Yesterday a jury at Cardiff Crown Court heard how Paul Mapps, 26, told police he had taken ketamine, mephedrone and cocaine before inflicting a 14.5cm wound.
Mapps is claiming self-defence.
The stabbing pierced the victims’ liver and caused him to “bleed profusely”, according to Paul Lewis QC prosecuting.
Mr Lewis said the defendant, his sister and his partner had been out drinking in Blackwood the night before the killing and carried on taking drugs at his house on their return.
He told the jury how, “fuelled by a cocktail of drink and drugs the defendant stabbed Mr Davies in temper” over what was probably a silly argument.
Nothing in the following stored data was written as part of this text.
-- ==== Sys2Proof/Machine/Codec.lean ====
section
/-! DEFINITION. The Byte/Word Codec: `PACK`, `PACKL`, `UNPACK`, `UNPACKL` (41_codec R120 to R133). -/

namespace Sys2Proof.Machine

/-- `8 * (i mod 4)`: where byte `i` sits in its word, "least significant byte first" (R121, 20_memory R51). -/
def laneShift (i : Nat) : Nat := 8 * (i % 4)

/-- "for j = 0 to wc - 1: WB[j] <- 0" (R122, R123). -/
def clearWords (wc : Nat) (s : State) : State := forUp wc (fun j s => s.writeW j 0) s

/-- "WB[floor(i / 4)] <- WB[floor(i / 4)] | (zext_32(BB[i]) << (8 * (i mod 4)))" (R122, R123). -/
def orByte (i : Nat) (s : State) : State :=
  s.writeW (i / 4) (s.readW (i / 4) ||| ((s.readB i).setWidth 32 <<< laneShift i))

/-- `BB[0 .. len-1]` packed into `WB[0 .. wc-1]` (R121, R122). -/
def packBytes (s : State) : State :=
  forUp s.byteCount orByte (clearWords (wordsFor s.byteCount) s)

/-- The work of `PACK`: pack, then `WLEN <- wc` (R122). -/
def packWork (s : State) : State :=
  (packBytes s).setWlen (BitVec.ofNat 32 (wordsFor s.byteCount))

/-- The work of `PACKL`: pack, then "WB[wc] <- len" and `WLEN <- wc + 1` (R123). -/
def packlWork (s : State) : State :=
  ((packBytes s).writeW (wordsFor s.byteCount) s.blen).setWlen (BitVec.ofNat 32 (wordsFor s.byteCount + 1))

/-- "(WB[floor(i / 4)] >> (8 * (i mod 4))) & 0xFF" (R125). -/
def State.unpackedByte (s : State) (i : Nat) : Byte := (s.readW (i / 4) >>> laneShift i).setWidth 8

/-- "for i = 0 to n - 1: BB[i] <- ..." and `BLEN <- n` (R126, R127). -/
def unpackBytes (n : Nat) (s : State) : State :=
  (forUp n (fun i s => s.writeB i (s.unpackedByte i)) s).setBlen (BitVec.ofNat 32 n)

/-- The work of `UNPACK`: all `4 * WLEN` bytes (R126). -/
def unpackWork (s : State) : State := unpackBytes (4 * s.wordCount) s

/-- `UNPACKL` after its length check (R127, R163): `ERR_LENGTH` if the range test fails, otherwise the `L`
bytes. It writes `STATUS` itself. -/
def unpacklRun (s : State) : State :=
  if s.lengthOk then (unpackBytes s.embeddedLength s).succeed else s.raise .length

/-- `PACK` (R122). -/
def execPack (s : State) : Host.Outcome State Fault Refusal :=
  checked (s.byteCountBad s.bcap) (fun s => (packWork s).succeed) s

/-- `PACKL` (R123): "len > BCAP - 4 then raise ERR_ARG -- needs wc + 1 <= WCAP". -/
def execPackl (s : State) : Host.Outcome State Fault Refusal :=
  checked (s.byteCountBad (s.bcap - 4)) (fun s => (packlWork s).succeed) s

/-- `UNPACK` (R126). -/
def execUnpack (s : State) : Host.Outcome State Fault Refusal :=
  checked s.wordCountBad (fun s => (unpackWork s).succeed) s

/-- `UNPACKL` (R127). -/
def execUnpackl (s : State) : Host.Outcome State Fault Refusal :=
  checked s.wordCountBad unpacklRun s

end Sys2Proof.Machine
end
The court was played recordings of 999 calls made on the night. Mapps held his head in his hands, not looking up, while a person in the public gallery sobbed.
In the calls the defendant claimed a stranger had rushed into his house in Trinant and stabbed his friend before running off with the weapon.
Mapps later told police he stabbed Mr Davies with a knife in self-defence after he came at him with a bottle of vodka and admitted: “This is a big one, I’ll do 15 years and I’ll see my daughter again when she’s 18.”
The court heard how the men had previously came to blows in the run up to Christmas but the argument continued on the day of the stabbing, with one witness claiming Mr Davies was trying to resolve it as they were “like brothers”.
The witness, Jody Meek, said in a police statement that on the unspecified date before Christmas Mapps held a large knife to Davies’ throat during an argument that spilled out into the street.
The prosecution said Miss Meek, who lived opposite Mapps, recalled him saying: “I’ll cut you butt, I’ll kill you.”
Mapps denies murder and threatening Mr Davies with a weapon. The trial continues.